誕生寺は、天正六年(1578年)に、岡山城主宇喜多直家の軍勢に襲撃され、御影堂が焼け落ちた。
そのような法難が二度と起こらないように、延享二年(1745年)に誕生寺守護仏として守護大仏が開眼供養された。
作者は梵鐘職人の名人、大谷相模掾藤原正次である。
この守護大仏は、江戸期の鋳金仏中の最優秀作として、戦争中も保存を命じられ、戦時供出を免れた。
確かに275年前に鋳られた仏像にしては、古さを全く感じさせない。
守護大仏の隣には、誕生寺で最も古い建物の観音堂がある。
観音堂は、寛永八年(1631年)に津山藩初代藩主森忠政により建立された。中国三十三観音霊場の一つに数えられている。
前回の記事で書いたように、第十五世通誉上人は、元禄十二年(1699年)に江戸に赴いた際、八百屋お七の供養をお七の遺族に頼まれ、遺品を作州に持ち帰り、この観音堂にお祀りする観世音菩薩立像の前で供養した。
それ以来、この観音菩薩像は、「お七観音」と呼ばれて崇敬されるようになった。
お七観音は、衆生の心を見透かすような目をこちらに向けておられる。
観音堂の近くには、岡山県指定文化財となっている石造五輪塔がある。かなり古びたものだが、一番下の方形の地輪の部分だけが新しく見える。
石造五輪塔の横に生えている木は、両幡の椋と呼ばれる。
勢至丸が誕生した時、西から白幡二流れが飛び来たって、この椋の梢にかかり、その七日後に飛び去って行ったという。
この両幡の椋は、三代目であるという。
両幡の椋のある場所から、奥の勢至堂に行くまでには、国登録有形文化財の無垢橋を渡る。
この無垢橋は、大正9年に建造された石造桁橋である。古くなった石造物は、しみじみと味があっていいものだ。
無垢橋を渡ると、法然上人の父母を祀る霊廟である勢至堂がある。
この勢至堂は、安永八年(1779年)に再建されたものである。
法然上人が仏道に入ることになった原因は、父漆間時国が、明石定明に討たれた時、息子の勢至丸に、仇討に生きるのではなく仏道に生きることを諭したためと伝えられている。
仏教は、現象世界のことは全て縁起の法則で生起していると説く。原因と結果があって、それが限りなく続くのが現象世界である。
漆間時国と明石定明の土地を巡る争いが無ければ、現象世界に浄土宗は生れてこなかった。南無阿弥陀仏の名号がここまで日本に広まることもなかった。ここに参拝する私もいなかったことになる。時国が定明に闇討ちで殺されたことが縁となって、様々な現象が生まれて来たことになる。
勢至堂の側には、石造宝篋印塔がある。
また、数多くの石造五輪塔がある。
また、勢至堂の近くには、勢至丸の産湯に使われたとされる産湯の井戸がある。
宇喜多直家勢による誕生寺襲撃の直前に、深誉上人はこの井戸に法然上人の御影像を沈めて隠したわけだ。

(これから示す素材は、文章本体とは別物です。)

/-- Apply a write to committed state (R290, R300, R698). Where an entry holds the sector in place, a write that carries epoch 0 changes both
copies; an unprotected one leaves the sector with etag 0. Without room it changes HBM (R261). What needs the channel waits while it is
busy (R335, R337). -/
def State.writeCommitted (s : State) (n : Nat) (p : Loc) (r : Req) (unprot : Bool) (dec : SliceDec) : State :=
  match s.makeRoom n p r r.whole dec with
  | (s, .wait) => s
  | (s, .none_) => if s.chanBusy n then s else s.passBy n p r r.whole dec r.over
  | (s, .ready w c) =>
    if c.etag = 0 then s.writeIn n p w c 0 r
    else if unprot then (if p.expl then s.dropUndo n p.set p.way p.sector else s).writeIn n p w c 0 r
    else if !p.expl ∧ s.chanBusy n then s
    else (s.modCommitted n p dec r.whole r.collar r.over).writeIn n p w c c.etag r

/-- A way for a line that holds state of an entry, within the epoch quota of its set (R296, R300). -/
def State.stateWay (s : State) (n set col : Nat) (dec : SliceDec) : State × Got :=
  if s.epochQuota n ≤ s.stateLines n set then (s, .none_) else s.takeWay n set 64 false col dec.wb

/-- An undo line for an explicit sector (R294): the present one of its way, or a new way under the quota. -/
def State.undoRoom (s : State) (n : Nat) (p : Loc) (col : Nat) (dec : SliceDec) : State × Got :=
  match (s.slice n).undo p.set p.way with
  | some u => (s, .way u)
  | none => match s.stateWay n p.set col dec with
    | (s, .way w) => (s.modSlice n fun x => x.setLine p.set w ⟨.undo, 2 ^ 21 + p.way, 64, 0, 0, 0, false, []⟩, .way w)
    | (s, g) => (s, g)

/-- Pre-clean a dirty committed sector (R294): it is written back first, and counted. A Twin sector's write-back waits for its acknowledgements
(R328), and any for a busy channel (R335, R337): then the answer is false. -/
def State.preClean (s : State) (n : Nat) (p : Loc) (c : Sector) (col : Nat) : State × Bool :=
  match s.twinOf n p.line with
  | some b =>
    if s.chanRetired n ∧ s.chanRetired b.1 then (s.bump Ev.epochPreclean (.slice n) 1, true)
    else if (s.slice n).wbs.any (fun w => decide (w.line = p.line) && decide (w.sector = p.sector)) then (s, false)
    else ((s.startWbs n p.line b [(p.sector, c)] col).bump Ev.epochPreclean (.slice n) 1, false)
  | none => if s.chanBusy n then (s, false) else ((s.putBack n p.line p.sector c.words c.poison col).bump Ev.epochPreclean (.slice n) 1, true)

/-- A write under an Open entry (R294). -/
def State.writeEpoch (s : State) (n : Nat) (p : Loc) (e : Nat) (r : Req) (dec : SliceDec) : State :=
  let unprot (s : State) : State := let (s, r) := s.unprotected n epQUOTA r; (s.setReq r).writeCommitted n p r true dec
  let room (s : State) : State :=
    match s.makeRoom n p r r.whole dec with
    | (s, .wait) => s
    | (s, .none_) => unprot s
    | (s, .ready w c) =>
      if !c.dirty then s.writeIn n p w c e r
      else
        let s := s.mergeFlush n p.set p.line p.sector
        let c := ((s.baseSec n p).map (·.2)).getD c
        match s.preClean n p c r.collar with
        | (s, true) => s.writeIn n p w c e r
        | (s, false) => s
  match s.baseSec n p with
  | some (w, c) =>
    if c.etag = e then s.writeIn n p w c e r
    else if c.etag ≠ 0 then let (s, r) := s.collide n c.etag r; s.writeIn n p w c e r
    else if p.expl then
      match s.undoRoom n p r.collar dec with
      | (s, .way u) =>
        let s := s.mergeFlush n p.set p.line p.sector
        let c := ((s.baseSec n p).map (·.2)).getD c
        let s := s.modSlice n fun x => x.setLine p.set u ((x.line p.set u).setSec false p.sector
          { Sector.none_ with valid := true, fresh := c.fresh, etag := e, words := c.words, poison := c.poison, lost := c.lost })
        s.writeIn n p w c e r
      | (s, .none_) => unprot s
      | (s, .later) => s
    else if !s.quotaLine n ((s.slice n).line p.set w) ∧ s.epochQuota n ≤ s.stateLines n p.set then unprot s
    else room s
  | none => if s.epochQuota n ≤ s.stateLines n p.set then unprot s else room s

境内には巨大な石造五輪塔がある。森忠政公の長男森大善亮重政と忠政公の養母大野木殿の墓である。
森重政は、元和四年(1618年)に26歳で死去した。大野木殿は、柴田勝家の娘で、森忠政が7歳の時に忠政の養母になったという。
織田家の家臣の妻となったが、夫が戦死したので、尾張で詫び住まいをしていたところ、津山藩主となった忠政が津山に呼び寄せたという。
大野木殿は寛永四年(1627年)に死去した。先ほど紹介した観音堂は、森重政と大野木殿の供養のために建立されたもので、二人の位牌がお七観音の前に祀ってある。
誕生寺奥の院の六角堂浄土院は、貞観四年(862年)に慈覚大師が創建したもので、漆間氏の菩提寺だったそうだ。
元々比叡山と漆間氏の縁は深かったようだ。
この浄土院には、法然上人自筆の両親の霊牌と阿弥陀如来立像が祀られている。
誕生寺をお参りすると、法然上人がいかに両親を大事に思っていたかが実感できる。
仏教では恩愛の情は仏道成就の妨げになるとされることがあるが、仏道に深く入った高僧も、親を思う情を無くすことは出来ないようだ。